How can I identify the limiting reactant when 43.25 g of cac2 reacts with 33.71 g of water to produce ca (oh) to and c2h2?

1 Answer

#"CaC"""_2# is the limiting reagent.

Explanation:

The limiting reagent is #CaC_2#.

First, start with the balanced chemical equation

#CaC_2 + 2H_2O -> C_2H_2 + Ca(OH)_2#

Notice that we have a #1:2# mole ratio between #CaC_2# and #H_2O#; that is, every mole of the former used requires 2 moles of the latter.

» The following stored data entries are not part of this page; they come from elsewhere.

/-! ## `setIrqEn` -/

@[simp] theorem State.setIrqEn_cfg (ie : Bool) (s : State) : (s.setIrqEn ie).cfg = s.cfg := rfl
@[simp] theorem State.setIrqEn_irqEn (ie : Bool) (s : State) : (s.setIrqEn ie).irqEn = ie := rfl
@[simp] theorem State.setIrqEn_cmd (ie : Bool) (s : State) : (s.setIrqEn ie).cmd = s.cmd := rfl
@[simp] theorem State.setIrqEn_phase (ie : Bool) (s : State) : (s.setIrqEn ie).phase = s.phase := rfl
@[simp] theorem State.setIrqEn_done (ie : Bool) (s : State) : (s.setIrqEn ie).done = s.done := rfl
@[simp] theorem State.setIrqEn_err (ie : Bool) (s : State) : (s.setIrqEn ie).err = s.err := rfl
@[simp] theorem State.setIrqEn_werr (ie : Bool) (s : State) : (s.setIrqEn ie).werr = s.werr := rfl
@[simp] theorem State.setIrqEn_packed (ie : Bool) (s : State) : (s.setIrqEn ie).packed = s.packed := rfl
@[simp] theorem State.setIrqEn_errCode (ie : Bool) (s : State) : (s.setIrqEn ie).errCode = s.errCode := rfl
@[simp] theorem State.setIrqEn_errSub (ie : Bool) (s : State) : (s.setIrqEn ie).errSub = s.errSub := rfl
@[simp] theorem State.setIrqEn_errPos (ie : Bool) (s : State) : (s.setIrqEn ie).errPos = s.errPos := rfl
@[simp] theorem State.setIrqEn_srcAddr (ie : Bool) (s : State) : (s.setIrqEn ie).srcAddr = s.srcAddr := rfl
@[simp] theorem State.setIrqEn_srcLen (ie : Bool) (s : State) : (s.setIrqEn ie).srcLen = s.srcLen := rfl
@[simp] theorem State.setIrqEn_dstAddr (ie : Bool) (s : State) : (s.setIrqEn ie).dstAddr = s.dstAddr := rfl
@[simp] theorem State.setIrqEn_dstCap (ie : Bool) (s : State) : (s.setIrqEn ie).dstCap = s.dstCap := rfl
@[simp] theorem State.setIrqEn_targetLen (ie : Bool) (s : State) : (s.setIrqEn ie).targetLen = s.targetLen := rfl
@[simp] theorem State.setIrqEn_blockMax (ie : Bool) (s : State) : (s.setIrqEn ie).blockMax = s.blockMax := rfl
@[simp] theorem State.setIrqEn_arg (ie : Bool) (s : State) : (s.setIrqEn ie).arg = s.arg := rfl
@[simp] theorem State.setIrqEn_result (ie : Bool) (s : State) : (s.setIrqEn ie).result = s.result := rfl
@[simp] theorem State.setIrqEn_outLen (ie : Bool) (s : State) : (s.setIrqEn ie).outLen = s.outLen := rfl
@[simp] theorem State.setIrqEn_bwAcc (ie : Bool) (s : State) : (s.setIrqEn ie).bwAcc = s.bwAcc := rfl
@[simp] theorem State.setIrqEn_bwCnt (ie : Bool) (s : State) : (s.setIrqEn ie).bwCnt = s.bwCnt := rfl
@[simp] theorem State.setIrqEn_brPos (ie : Bool) (s : State) : (s.setIrqEn ie).brPos = s.brPos := rfl
@[simp] theorem State.setIrqEn_hdrUsize (ie : Bool) (s : State) : (s.setIrqEn ie).hdrUsize = s.hdrUsize := rfl
@[simp] theorem State.setIrqEn_blkCount (ie : Bool) (s : State) : (s.setIrqEn ie).blkCount = s.blkCount := rfl
@[simp] theorem State.setIrqEn_lastLits (ie : Bool) (s : State) : (s.setIrqEn ie).lastLits = s.lastLits := rfl
@[simp] theorem State.setIrqEn_lastLitn (ie : Bool) (s : State) : (s.setIrqEn ie).lastLitn = s.lastLitn := rfl
@[simp] theorem State.setIrqEn_lastClt (ie : Bool) (s : State) : (s.setIrqEn ie).lastClt = s.lastClt := rfl
@[simp] theorem State.setIrqEn_litLen (ie : Bool) (s : State) : (s.setIrqEn ie).litLen = s.litLen := rfl
@[simp] theorem State.setIrqEn_cltLen (ie : Bool) (s : State) : (s.setIrqEn ie).cltLen = s.cltLen := rfl
@[simp] theorem State.setIrqEn_tree (ie : Bool) (s : State) : (s.setIrqEn ie).tree = s.tree := rfl
@[simp] theorem State.setIrqEn_latch (ie : Bool) (s : State) : (s.setIrqEn ie).latch = s.latch := rfl
@[simp] theorem State.setIrqEn_produced (ie : Bool) (s : State) : (s.setIrqEn ie).produced = s.produced := rfl
@[simp] theorem State.setIrqEn_mem (ie : Bool) (s : State) : (s.setIrqEn ie).mem = s.mem := rfl
@[simp] theorem State.setIrqEn_pending (ie : Bool) (s : State) : (s.setIrqEn ie).pending = s.pending := rfl
@[simp] theorem State.setIrqEn_reply (ie : Bool) (s : State) : (s.setIrqEn ie).reply = s.reply := rfl
@[simp] theorem State.setIrqEn_engineDue (ie : Bool) (s : State) : (s.setIrqEn ie).engineDue = s.engineDue := rfl
@[simp] theorem State.setIrqEn_srcDraw (ie : Bool) (s : State) : (s.setIrqEn ie).srcDraw = s.srcDraw := rfl
@[simp] theorem State.setIrqEn_dstTouched (ie : Bool) (s : State) : (s.setIrqEn ie).dstTouched = s.dstTouched := rfl
@[simp] theorem State.setIrqEn_draws (ie : Bool) (s : State) : (s.setIrqEn ie).draws = s.draws := rfl

/-! ## `noteWriteError` -/

@[simp] theorem State.noteWriteError_cfg (s : State) : s.noteWriteError.cfg = s.cfg := rfl
@[simp] theorem State.noteWriteError_irqEn (s : State) : s.noteWriteError.irqEn = s.irqEn := rfl
@[simp] theorem State.noteWriteError_cmd (s : State) : s.noteWriteError.cmd = s.cmd := rfl
@[simp] theorem State.noteWriteError_phase (s : State) : s.noteWriteError.phase = s.phase := rfl
@[simp] theorem State.noteWriteError_done (s : State) : s.noteWriteError.done = s.done := rfl
@[simp] theorem State.noteWriteError_err (s : State) : s.noteWriteError.err = s.err := rfl
@[simp] theorem State.noteWriteError_werr (s : State) : s.noteWriteError.werr = true := rfl
@[simp] theorem State.noteWriteError_packed (s : State) : s.noteWriteError.packed = s.packed := rfl
@[simp] theorem State.noteWriteError_errCode (s : State) : s.noteWriteError.errCode = s.errCode := rfl
@[simp] theorem State.noteWriteError_errSub (s : State) : s.noteWriteError.errSub = s.errSub := rfl
@[simp] theorem State.noteWriteError_errPos (s : State) : s.noteWriteError.errPos = s.errPos := rfl
@[simp] theorem State.noteWriteError_srcAddr (s : State) : s.noteWriteError.srcAddr = s.srcAddr := rfl
@[simp] theorem State.noteWriteError_srcLen (s : State) : s.noteWriteError.srcLen = s.srcLen := rfl
@[simp] theorem State.noteWriteError_dstAddr (s : State) : s.noteWriteError.dstAddr = s.dstAddr := rfl
@[simp] theorem State.noteWriteError_dstCap (s : State) : s.noteWriteError.dstCap = s.dstCap := rfl
@[simp] theorem State.noteWriteError_targetLen (s : State) : s.noteWriteError.targetLen = s.targetLen := rfl
@[simp] theorem State.noteWriteError_blockMax (s : State) : s.noteWriteError.blockMax = s.blockMax := rfl
@[simp] theorem State.noteWriteError_arg (s : State) : s.noteWriteError.arg = s.arg := rfl
@[simp] theorem State.noteWriteError_result (s : State) : s.noteWriteError.result = s.result := rfl
@[simp] theorem State.noteWriteError_outLen (s : State) : s.noteWriteError.outLen = s.outLen := rfl
@[simp] theorem State.noteWriteError_bwAcc (s : State) : s.noteWriteError.bwAcc = s.bwAcc := rfl
@[simp] theorem State.noteWriteError_bwCnt (s : State) : s.noteWriteError.bwCnt = s.bwCnt := rfl
@[simp] theorem State.noteWriteError_brPos (s : State) : s.noteWriteError.brPos = s.brPos := rfl
@[simp] theorem State.noteWriteError_hdrUsize (s : State) : s.noteWriteError.hdrUsize = s.hdrUsize := rfl
@[simp] theorem State.noteWriteError_blkCount (s : State) : s.noteWriteError.blkCount = s.blkCount := rfl
@[simp] theorem State.noteWriteError_lastLits (s : State) : s.noteWriteError.lastLits = s.lastLits := rfl
@[simp] theorem State.noteWriteError_lastLitn (s : State) : s.noteWriteError.lastLitn = s.lastLitn := rfl
@[simp] theorem State.noteWriteError_lastClt (s : State) : s.noteWriteError.lastClt = s.lastClt := rfl
@[simp] theorem State.noteWriteError_litLen (s : State) : s.noteWriteError.litLen = s.litLen := rfl
@[simp] theorem State.noteWriteError_cltLen (s : State) : s.noteWriteError.cltLen = s.cltLen := rfl
@[simp] theorem State.noteWriteError_tree (s : State) : s.noteWriteError.tree = s.tree := rfl
@[simp] theorem State.noteWriteError_latch (s : State) : s.noteWriteError.latch = s.latch := rfl
@[simp] theorem State.noteWriteError_produced (s : State) : s.noteWriteError.produced = s.produced := rfl
@[simp] theorem State.noteWriteError_mem (s : State) : s.noteWriteError.mem = s.mem := rfl
@[simp] theorem State.noteWriteError_pending (s : State) : s.noteWriteError.pending = s.pending := rfl
@[simp] theorem State.noteWriteError_reply (s : State) : s.noteWriteError.reply = s.reply := rfl
@[simp] theorem State.noteWriteError_engineDue (s : State) : s.noteWriteError.engineDue = s.engineDue := rfl
@[simp] theorem State.noteWriteError_srcDraw (s : State) : s.noteWriteError.srcDraw = s.srcDraw := rfl
@[simp] theorem State.noteWriteError_dstTouched (s : State) : s.noteWriteError.dstTouched = s.dstTouched := rfl
@[simp] theorem State.noteWriteError_draws (s : State) : s.noteWriteError.draws = s.draws := rfl

/-! ## `raise` -/

@[simp] theorem State.raise_cfg (f : FaultReport) (s : State) : (s.raise f).cfg = s.cfg := rfl
@[simp] theorem State.raise_irqEn (f : FaultReport) (s : State) : (s.raise f).irqEn = s.irqEn := rfl
@[simp] theorem State.raise_cmd (f : FaultReport) (s : State) : (s.raise f).cmd = s.cmd := rfl
@[simp] theorem State.raise_phase (f : FaultReport) (s : State) : (s.raise f).phase = .idle := rfl
@[simp] theorem State.raise_done (f : FaultReport) (s : State) : (s.raise f).done = s.done := rfl
@[simp] theorem State.raise_err (f : FaultReport) (s : State) : (s.raise f).err = true := rfl
@[simp] theorem State.raise_werr (f : FaultReport) (s : State) : (s.raise f).werr = s.werr := rfl
@[simp] theorem State.raise_packed (f : FaultReport) (s : State) : (s.raise f).packed = s.packed := rfl
@[simp] theorem State.raise_errCode (f : FaultReport) (s : State) : (s.raise f).errCode = f.code := rfl
@[simp] theorem State.raise_errSub (f : FaultReport) (s : State) : (s.raise f).errSub = f.sub := rfl
@[simp] theorem State.raise_errPos (f : FaultReport) (s : State) : (s.raise f).errPos = errPosWord f.pos := rfl
@[simp] theorem State.raise_srcAddr (f : FaultReport) (s : State) : (s.raise f).srcAddr = s.srcAddr := rfl
@[simp] theorem State.raise_srcLen (f : FaultReport) (s : State) : (s.raise f).srcLen = s.srcLen := rfl
@[simp] theorem State.raise_dstAddr (f : FaultReport) (s : State) : (s.raise f).dstAddr = s.dstAddr := rfl
@[simp] theorem State.raise_dstCap (f : FaultReport) (s : State) : (s.raise f).dstCap = s.dstCap := rfl
@[simp] theorem State.raise_targetLen (f : FaultReport) (s : State) : (s.raise f).targetLen = s.targetLen := rfl
@[simp] theorem State.raise_blockMax (f : FaultReport) (s : State) : (s.raise f).blockMax = s.blockMax := rfl
@[simp] theorem State.raise_arg (f : FaultReport) (s : State) : (s.raise f).arg = s.arg := rfl
@[simp] theorem State.raise_result (f : FaultReport) (s : State) : (s.raise f).result = s.result := rfl
@[simp] theorem State.raise_outLen (f : FaultReport) (s : State) : (s.raise f).outLen = s.outLen := rfl
@[simp] theorem State.raise_bwAcc (f : FaultReport) (s : State) : (s.raise f).bwAcc = s.bwAcc := rfl
@[simp] theorem State.raise_bwCnt (f : FaultReport) (s : State) : (s.raise f).bwCnt = s.bwCnt := rfl
@[simp] theorem State.raise_brPos (f : FaultReport) (s : State) : (s.raise f).brPos = s.brPos := rfl
@[simp] theorem State.raise_hdrUsize (f : FaultReport) (s : State) : (s.raise f).hdrUsize = s.hdrUsize := rfl
@[simp] theorem State.raise_blkCount (f : FaultReport) (s : State) : (s.raise f).blkCount = s.blkCount := rfl
@[simp] theorem State.raise_lastLits (f : FaultReport) (s : State) : (s.raise f).lastLits = s.lastLits := rfl
@[simp] theorem State.raise_lastLitn (f : FaultReport) (s : State) : (s.raise f).lastLitn = s.lastLitn := rfl
@[simp] theorem State.raise_lastClt (f : FaultReport) (s : State) : (s.raise f).lastClt = s.lastClt := rfl
@[simp] theorem State.raise_litLen (f : FaultReport) (s : State) : (s.raise f).litLen = s.litLen := rfl
@[simp] theorem State.raise_cltLen (f : FaultReport) (s : State) : (s.raise f).cltLen = s.cltLen := rfl
@[simp] theorem State.raise_tree (f : FaultReport) (s : State) : (s.raise f).tree = s.tree := rfl
@[simp] theorem State.raise_latch (f : FaultReport) (s : State) : (s.raise f).latch = s.latch := rfl
@[simp] theorem State.raise_produced (f : FaultReport) (s : State) : (s.raise f).produced = s.produced := rfl
@[simp] theorem State.raise_mem (f : FaultReport) (s : State) : (s.raise f).mem = s.mem := rfl
@[simp] theorem State.raise_pending (f : FaultReport) (s : State) : (s.raise f).pending = s.pending := rfl
@[simp] theorem State.raise_reply (f : FaultReport) (s : State) : (s.raise f).reply = s.reply := rfl
@[simp] theorem State.raise_engineDue (f : FaultReport) (s : State) : (s.raise f).engineDue = s.engineDue := rfl
@[simp] theorem State.raise_srcDraw (f : FaultReport) (s : State) : (s.raise f).srcDraw = s.srcDraw := rfl
@[simp] theorem State.raise_dstTouched (f : FaultReport) (s : State) : (s.raise f).dstTouched = s.dstTouched := rfl
@[simp] theorem State.raise_draws (f : FaultReport) (s : State) : (s.raise f).draws = s.draws := rfl

/-! ## `complete` -/

@[simp] theorem State.complete_cfg (s : State) : s.complete.cfg = s.cfg := rfl
@[simp] theorem State.complete_irqEn (s : State) : s.complete.irqEn = s.irqEn := rfl
@[simp] theorem State.complete_cmd (s : State) : s.complete.cmd = s.cmd := rfl
@[simp] theorem State.complete_phase (s : State) : s.complete.phase = .idle := rfl
@[simp] theorem State.complete_done (s : State) : s.complete.done = true := rfl
@[simp] theorem State.complete_err (s : State) : s.complete.err = s.err := rfl
@[simp] theorem State.complete_werr (s : State) : s.complete.werr = s.werr := rfl
@[simp] theorem State.complete_packed (s : State) : s.complete.packed = s.packed := rfl
@[simp] theorem State.complete_errCode (s : State) : s.complete.errCode = s.errCode := rfl
@[simp] theorem State.complete_errSub (s : State) : s.complete.errSub = s.errSub := rfl
@[simp] theorem State.complete_errPos (s : State) : s.complete.errPos = s.errPos := rfl
@[simp] theorem State.complete_srcAddr (s : State) : s.complete.srcAddr = s.srcAddr := rfl
@[simp] theorem State.complete_srcLen (s : State) : s.complete.srcLen = s.srcLen := rfl
@[simp] theorem State.complete_dstAddr (s : State) : s.complete.dstAddr = s.dstAddr := rfl
@[simp] theorem State.complete_dstCap (s : State) : s.complete.dstCap = s.dstCap := rfl
@[simp] theorem State.complete_targetLen (s : State) : s.complete.targetLen = s.targetLen := rfl
@[simp] theorem State.complete_blockMax (s : State) : s.complete.blockMax = s.blockMax := rfl
@[simp] theorem State.complete_arg (s : State) : s.complete.arg = s.arg := rfl
@[simp] theorem State.complete_result (s : State) : s.complete.result = s.result := rfl
@[simp] theorem State.complete_outLen (s : State) : s.complete.outLen = s.outLen := rfl
@[simp] theorem State.complete_bwAcc (s : State) : s.complete.bwAcc = s.bwAcc := rfl
@[simp] theorem State.complete_bwCnt (s : State) : s.complete.bwCnt = s.bwCnt := rfl
@[simp] theorem State.complete_brPos (s : State) : s.complete.brPos = s.brPos := rfl
@[simp] theorem State.complete_hdrUsize (s : State) : s.complete.hdrUsize = s.hdrUsize := rfl
@[simp] theorem State.complete_blkCount (s : State) : s.complete.blkCount = s.blkCount := rfl
@[simp] theorem State.complete_lastLits (s : State) : s.complete.lastLits = s.lastLits := rfl
@[simp] theorem State.complete_lastLitn (s : State) : s.complete.lastLitn = s.lastLitn := rfl
@[simp] theorem State.complete_lastClt (s : State) : s.complete.lastClt = s.lastClt := rfl
@[simp] theorem State.complete_litLen (s : State) : s.complete.litLen = s.litLen := rfl
@[simp] theorem State.complete_cltLen (s : State) : s.complete.cltLen = s.cltLen := rfl
@[simp] theorem State.complete_tree (s : State) : s.complete.tree = s.tree := rfl
@[simp] theorem State.complete_latch (s : State) : s.complete.latch = s.latch := rfl
@[simp] theorem State.complete_produced (s : State) : s.complete.produced = s.produced := rfl
@[simp] theorem State.complete_mem (s : State) : s.complete.mem = s.mem := rfl
@[simp] theorem State.complete_pending (s : State) : s.complete.pending = s.pending := rfl
@[simp] theorem State.complete_reply (s : State) : s.complete.reply = s.reply := rfl
@[simp] theorem State.complete_engineDue (s : State) : s.complete.engineDue = s.engineDue := rfl
@[simp] theorem State.complete_srcDraw (s : State) : s.complete.srcDraw = s.srcDraw := rfl
@[simp] theorem State.complete_dstTouched (s : State) : s.complete.dstTouched = s.dstTouched := rfl
@[simp] theorem State.complete_draws (s : State) : s.complete.draws = s.draws := rfl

Since the quantities of both reactants are given, and knowing that their molar masses are #62.0 g/(mol)# (for #CaC_2#) and #18.0 g/(mol)# (for #H_2O#), we can determine the number of moles from

#n_(H_2O) = m_(H_2O)/(molarmass_(H_2O)) = (33.71 g)/(18 g/(mol)) = 1.87# moles

#n_(CaC_2) = m_(CaC_2)/(molarmass_(CaC_2)) = (43.25 g)/(64.0 g/(mol)) = 0.68# moles

Notice that the number of moles of #CaC_2# determined would require #2 * 0.68 = 1.36# moles of #H_2O#, less than what we have in the reaction. Therefore, #H_2O# is in excess, which means that #CaC_2# is the limiting reagent.